The Future of Academic Publishing

Trends shaping how research will be published, reviewed, and accessed over the next decade

Several trends are reshaping academic publishing: open-access becoming standard, preprints integrating with formal publication, AI changing authorship and review, registered reports gaining traction, and indexing infrastructure consolidating. None will replace peer-reviewed publication; all change how it operates.

Frequently Asked Questions

Will subscription journals disappear?

Not in most fields, at least in the medium term. Subscription remains common in established disciplines; transformative agreements often layer on top of subscription rather than replacing it.

Should I use AI tools for writing?

If permitted by the target journal and disclosed appropriately, AI tools can help with language polish and idea organisation. Substantive writing should remain the author's. Disclosure is now standard at major publishers.

Are registered reports common?

Growing but still a minority of articles. Most established journals do not offer registered-report submission; some psychology and medicine journals do. The format addresses real reproducibility concerns and is likely to spread.

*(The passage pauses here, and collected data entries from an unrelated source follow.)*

/-- Whether the tile has accumulator tiles for the next pass of a share: it needs new ones only when the pass begins an
output block column (R245). -/
def State.accFree (s : State) (d : Desc) (h : Share) : Bool :=
  let q := h.passAt d h.pass
  let fresh := ((List.range (q.r1 - q.r0)).filter fun i => !(h.acc.any fun a => a.rb == q.r0 + i && a.cb == q.cb)).length
  fresh == 0 || decide (s.accUsed h.tile + min fresh 32 ≤ 32)

/-- Whether a gradient share's job is the Cuff's to take: no job of another descriptor comes before it on the tile (R144). -/
def State.cuffTurn (s : State) (h : Share) : Bool :=
  (s.work.jobs.any fun j => j.isOf h) &&
  match s.work.jobs.find? fun j => j.tile == h.tile && (s.desc? j.desc).any fun d => d.phase == .ready || d.phase == .running with
  | some j => j.desc == h.desc
  | none => false

/-! ## The combine step (R248) -/

/-- The first block on a tile whose own last add is done and whose next partial has arrived. -/
def State.combinable (s : State) (t : Nat) : Option (Desc × Share × AccTile × Partial) :=
  (s.work.shares.filter fun h => h.tile == t && h.piece == 0).findSome? fun h =>
    match s.desc? h.desc with
    | none => none
    | some d => if s.works d then (h.acc.filter fun a => a.full && decide (a.next < d.pieces)).findSome? fun a =>
        (s.work.parts.find? fun p => p.desc == d.id && p.batch == h.batch && p.piece == a.next && p.rb == a.rb && p.cb == a.cb).map
          fun p => (d, h, a, p)
      else none

/-- One arrived partial, read from its slot, added into its block, in ascending piece order (R243, R248). -/
def State.combine (s : State) (t : Nat) : State :=
  match s.combinable t with
  | none => s
  | some (d, h, a, p) =>
    let a1 : AccTile := { a with sums := List.zipWith fAdd a.sums (s.core.areaSums p.slot p.sums), next := a.next + 1 }
    let h1 : Share := { h with acc := h.acc.map fun x => if x = a then a1 else x }
    let s1 := (s.putShare h h1).meetUe d.id 0xFF (s.core.ueLines (s.core.global p.slot) 16384)
    { s1 with core := s1.core.fresh.2.bump (Reg.sizerCombines t) 1,
              work := { s1.work with parts := s1.work.parts.erase p } }

/-- The first accumulator tile on a tile that may drain: full, of piece 0, with every partial added, its generation not retired
(R137). -/
def State.drainable (s : State) (t : Nat) : Option (Desc × Share × AccTile) :=
  (s.work.shares.filter fun h => h.tile == t && h.piece == 0).findSome? fun h =>
    match s.desc? h.desc with
    | none => none
    | some d => if s.works d then (h.acc.find? fun a => a.full && a.next == d.pieces).map fun a => (d, h, a) else none

/-! ## Shares start -/

/-- Whether a share is handed on to its Mitt and has not started. -/
def State.shareWaits (s : State) (h : Share) : Bool :=
  !h.started && (s.desc? h.desc).any fun d => d.phase == .ready || d.phase == .running

/-- The shares whose partials a combiner's full blocks still lack (R248). -/
def State.suppliers (s : State) (w : Share) : List Share :=
  s.work.shares.filter fun x => x.desc == w.desc && x.batch == w.batch && decide (0 < x.piece) && w.acc.any fun a =>
    a.full && decide (a.next ≤ x.piece) && decide (x.rb0 ≤ a.rb) && decide (a.rb < x.rb1) && decide (x.cb0 ≤ a.cb) && decide (a.cb < x.cb1) &&
    !(s.work.parts.any fun p => p.desc == x.desc && p.batch == x.batch && p.piece == x.piece && p.rb == a.rb && p.cb == a.cb)

/-- What must come before the shares `xs`: of each that has not started, the shares before it on its tile, and what the combiners
of that tile lack. -/
def State.sharesBefore (s : State) (xs : List Share) : List Share :=
  xs.flatMap fun x => if x.started then [] else
    ((s.work.shares.takeWhile (· != x)).filter fun o => o.tile == x.tile && s.shareWaits o) ++
    (s.work.shares.filter fun o => o.tile == x.tile && o.started).flatMap s.suppliers

/-- Whether one of the shares `xs`, or what must come before it, is a share of tile `t` that has not started. -/
def State.needsTile (s : State) (t : Nat) : Nat → List Share → Bool
  | 0, xs => xs.any fun x => x.tile == t && !x.started
  | n + 1, xs => (xs.any fun x => x.tile == t && !x.started) ||
      (let ys := (xs ++ s.sharesBefore xs).eraseDups
       decide (xs.length < ys.length) && s.needsTile t n ys)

Will preprints become primary?

Probably not. Preprints provide speed; journal publication provides curation and the formal record. Both will likely coexist, with preprints becoming a normal step in the publication pipeline rather than an alternative to it.

How do transformative agreements affect me?

If your institution has one, it likely covers APCs at participating journals for you. The library is the right starting point. The coverage is uneven across publishers and journals; check before submitting.